管理とは、人がやるべき事をきちんとしているかを監督すること。伝統的な「監督」の考え方は、従業員は誰かに見張られていなければまじめに仕事をしなかったり、間違いを犯したりするという恐れに基づいている。
「管理者」は後ろに向かって進み、自分の軍隊の誰かが行進を乱していないかに目を光らせる。後ろ向きに行進しているので地平線の向こうを見ることはできないのだ。
一方の「リーダー」は、自分のチームと自分自身を信頼しており、皆が後ろに付き従ってくれることを確信しながら、正面を見据えて自信を持ち前進する。信頼ができる人を雇い、監督は最小限にとどめて自由に力を発揮させるだけの自信がある。
管理者は、信頼に身を任せることができない。神経質かつ批判的で、警戒を怠れば悲惨な結果が自分に振りかかると思い込んでいる。
管理職の恐怖心は放置され続けている大きな問題点であり、ビジョンや創造性、協調性、収益力を企業から奪っている。
恐れを抱いている管理者の思考を、自信にあふれたリーダーのものに変えることは難しい。私たちも、恐怖に基づいた管理法を刷り込まれているので、その他にも人々を統率する方法があるということに気付かない。
だが方針や規則でがんじがらめにせずとも、人々の統率は可能だ。そのためには、人々を意思決定のプロセスに巻き込み、力を合わせて素晴らしい成果を出そうと励ますことだ。
人は本来、創造的で協調性があるものだが、毎日あるいは毎週行われる無意味な評価や順位付けがそれを阻害している。
以下に、あなたの上司が管理者だがリーダーではないことを見分ける10の特徴を紹介する。

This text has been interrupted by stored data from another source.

/-- A coverage pass begun for a tick to come (R157, R159): the canvas and the tick, the layers that cover dynamically (R161), what
it culled by kind, layer and tile (R162), and whether it has ended. -/
structure Pass where
  canvas : Nat
  tick   : Nat
  dyn    : List Nat
  culled : List (Nat × Nat × Nat)
  done   : Bool
deriving DecidableEq, Repr

/-- A composed row of a hall: the row, need(r) of R178 and whether a window reads it. -/
structure RowNeed where
  row  : Nat
  need : Nat
  win  : Bool
deriving DecidableEq, Repr

/-- A piece of a source line in the line-buffer pool (R113): whether of the chroma ring, its line and first column, and its
samples with their depths by column, none where a sample is invalid (R110). For a format whose chroma has full resolution the
samples of a column are those of both halves of its slot. `struck` lists the columns of the piece, counted from its first, whose
samples come from data that failed in on-chip SRAM (R43, R45). -/
structure PoolLine where
  chroma  : Bool
  line    : Nat
  x0      : Nat
  samples : List (Option (List (Nat × Nat)))
  struck  : List Nat
deriving DecidableEq, Repr

/-- A hall at run time: the vestibule's units by tag and unit address (R163, R164), its deferred faults (R165), the layers whose
run-ahead stopped at a full store, each with the canvas and tick until which it did (R165), the coverage passes begun for ticks to
come, in the order of their ticks (R157), the layers that cover dynamically in this tick (R161), the rows of the phase still
to be composed, in order (R224), the line-buffer pool by layer (R113), the rows that depend on failed SRAM data (R45), the
tiles of the phase substituted by layer (R81), the units whose fetch failed in it by layer and address, those that it took from the
vestibule, those by layer, plane and address that wait for a stack whose traffic is held (R456), the tone policy's curve and blend weight, the histogram of a gang that its run merges and whether it has a tone curve or a 3D LUT to
swap (R143 to R145), the histograms being measured and those of the last
completed tick (R140, R141), the instant of a kill, whether a kill waits for the commit that applies at its instant (R88), whether it is out of service or its SRAM failed in this tick, the
balustrade's fallback and fault fill as its region asked for them and as latched for the next tick (R213), the rows
awaiting write-back that depend on failed SRAM data, and the words of the 3D LUT banks blended from such data (R45). -/
structure Hall where
  vest     : List (Tag × Nat)
  deferred : List Held
  stopped  : List (Nat × Nat × Nat)
  passes   : List Pass
  dynNow   : List Nat
  todo     : List RowNeed
  pool     : Tab (List PoolLine)
  ueRows   : List Nat
  faulted  : List (Nat × Nat × Nat)
  badUnits : List (Nat × Nat)
  taken    : List (Nat × Nat)
  waits    : List (Nat × Nat × Nat)
  cur      : Tab Rat
  weight   : Nat
  hist     : Tab Nat
  done     : Tab Nat
  doneTick : Option Nat
  doneN    : Nat
  count    : Nat
  policyBusy : Bool
  policyMode : Nat
  ready      : Bool
  lutReady   : Bool
  lutWaits   : Bool
  bins       : List Nat
  killedAt : Option Nat
  killDue  : Bool
  outOfService : Bool
  sramUe   : Bool
  fallNext : Bool
  fillNext : Bool
  fallTick : Bool
  fillTick : Bool
  wbUe     : List Nat
  lutUe    : List Nat
deriving DecidableEq, Repr

/-! ## Windows and lanes -/

/-- A window at run time: the output codes of the hold row, three a pixel (R224), the lines and payload CRC registers of the
frame by lane of its group (R232), the canvas pixels with an uncorrectable symbol, the instant its
region of the Gallery left service, until the re-admission of that loss applies (R186), and whether a frame is open. -/
structure Win where
  hold : Option (List Nat)
  sent : Nat
  crcs : List Nat
  ue   : List (Nat × Nat)
  gone : Option Nat
  open' : Bool
deriving DecidableEq, Repr

/-- A sideband fragment: channel, first, last and six bytes (R232). -/
structure Frag where
  channel : Nat
  first   : Bool
  last    : Bool
  data    : List Byte
deriving DecidableEq, Repr

/-- An Ethernet header as the module sends it: MAC addresses, tag as priority and VID, EtherType (R237). -/
structure EthHdr where
  dmac  : Nat
  smac  : Nat
  tag   : Option (Nat × Nat)
  etype : Nat
deriving DecidableEq, Repr

/-- The IP and UDP fields of a datagram the module sends. -/
structure IpHdr where
  ipv6  : Bool
  src   : Nat
  dst   : Nat
  sport : Nat
  dport : Nat
  dscp  : Nat
  ttl   : Nat
deriving DecidableEq, Repr

/-- What a frame carries: a packet of Stairline-over-Ethernet with its 16-byte header (R238), an SMPTE ST 2110-20 packet with
its IPv4 header checksum, its UDP checksum and its RTP packet (R239), an Aedwin frame, an 802.1AS or PTP message with its
fields, or a reply of the basic protocols (R301). -/
inductive Payload where
  | soe (hdr data : List Byte)
  | rtp (ip : IpHdr) (ipSum udpSum : Nat) (packet : List Byte)
  | aedwin (ip : IpHdr) (frame : List Byte)
  | ptp (ip : IpHdr) (kind domain : Nat) (seq : Nat) (time : Nat) (ident : Nat)
  | asMsg (kind : Nat) (seq : Nat) (time : Nat) (ident : Nat)
  | asFollowUp (seq : Nat) (time : Nat) (ident : Nat) (info : List Byte)
  | announce (seq : Nat) (a : Announce)
  | basic (kind : Nat) (dst : Nat) (body : List Byte)
deriving DecidableEq, Repr

/-- A frame waiting for egress: its class, its length from the destination MAC through the FCS, the instant it was
queued, whether it was counted as not fitting (R339), its header and content; of the last packet of a line the window and
whether the line is a substitute (R227). -/
structure TxFrame where
  tc    : Nat
  len   : Nat
  enq   : Nat
  noFit : Bool
  eth   : EthHdr
  body  : Payload
  line  : Option (Nat × Bool) := none
deriving DecidableEq, Repr

/-- A token bucket in units of 1/256,000 byte: its level and the instant it was last brought up to date (R334,
R336). -/
structure Bucket where
  level : Int
  last  : Nat
deriving DecidableEq, Repr

/-- A lane at run time: sideband queues (R235), the sequence number and instant of the last TIME message, those of the messages whose
echoes are awaited, oldest first, whether a TIME message waits for idle time (R233), the last samples of the link delay (R236), a halt or resume in progress
(R230), the gate list's base and start with its k, those of a swap pending (R339, R340), and the 802.1AS exchange with the second of the last Announce (R348). -/
structure Lane where
  sbTx     : List Frag
  sbRx     : List Frag
  timeSeq  : Nat
  timeAt   : Nat
  echoes   : List (Nat × Nat)
  timeDue  : Bool
  samples  : List Int
  resumeAt : Option Nat
  base     : Nat
  startAt  : Nat
  startK   : Nat
  swapBase : Nat
  swapAt   : Option Nat
  swapK    : Nat
  asSeq    : Nat
  asAnn    : Nat
  pdSeq    : Nat
  pdT1     : Nat
  pdT2     : Nat
  pdT4     : Nat
  pdPrev   : Option (Nat × Nat)
  pdLost   : Nat
  moveTo   : Option Nat
  moveAt   : Nat
  txDead   : Bool
deriving DecidableEq, Repr

/-- The measurement of a sampler in its current interval (R345). -/
structure Sampler where
  minD  : Nat
  maxD  : Nat
  minT  : Nat
  maxT  : Nat
  lastT : Nat
  count : Nat
deriving DecidableEq, Repr

/-! ## Host ports (R297 to R311) -/

/-- A PTP port of a host sub-port: the best Announce heard of a qualified master, the MAC and the IP address it came from, the foreign masters with
the instants of their Announces that still count, the last Sync with its correction and
Delay_Req of its exchange and the means they give (R302). -/
structure PtpPort where
  ann     : Option Announce
  mac     : Nat
  ip      : Nat
  foreign : List (Nat × List Nat)
  syncSeq : Nat
  t1      : Nat
  t2      : Nat
  twoStep : Bool
  corr    : Int
  reqSeq  : Nat
  t3      : Option Nat
  delay   : Int
  offset  : Int
deriving DecidableEq, Repr

/-- A receiver at run time: the ring slot and RTP timestamp of the frame in progress, the bytes written to it, the sequence
numbers accepted (R308), those of the frame in progress with its lowest, whether that is its first, the number from which missing
ones count and whether its last has come (R309, R435), whether an abandoned frame's timestamp is kept to pass over (`moved`,
R310), the timestamps and slots of the frames before whose slots stand, with the bytes written to them (R305, R308, R311), the deadline after the marker (R309), the last
arrival on each leg, and the units to forward (R311). -/
structure Recv where
  slot     : Nat
  started  : Bool
  fresh    : Bool
  moved    : Bool
  past     : List (Nat × Nat × List (Nat × Nat))
  stamp    : Nat
  bytes    : Nat
  spans    : List (Nat × Nat)
  seqs     : List Nat
  frame    : List Nat
  top      : Nat
  firstSeq : Nat
  known    : Bool
  base     : Nat
  lastSeq  : Nat
  ended    : Bool
  due      : Option Nat
  lastA    : Nat
  lastB    : Nat
  sentUnits : List Nat
deriving DecidableEq, Repr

1. 決定を下す前にチームに意見を求めない。自分の権力を誰にも分け与えたくない。他の意見を聞かずに決定を下す権限こそが自分の力の源だと思っている。
2. 部下の努力や業績を認めない。ゆるぎない力関係を保ちたいがために、チームメートを認め感謝することを恐れる。
3. 間違いを認められない。上司が間違っていることを全員が知っていても、言い出せない雰囲気を周囲に作り出している。部下は上司が間違っていないふりをし、上司もそう信じているふりをする。
4. 反対意見、あるいは丁寧な議論でさえも受け入れられない。
5. 部下からのアドバイスは誰もいない密室で1対1でなければ聞き入れられない。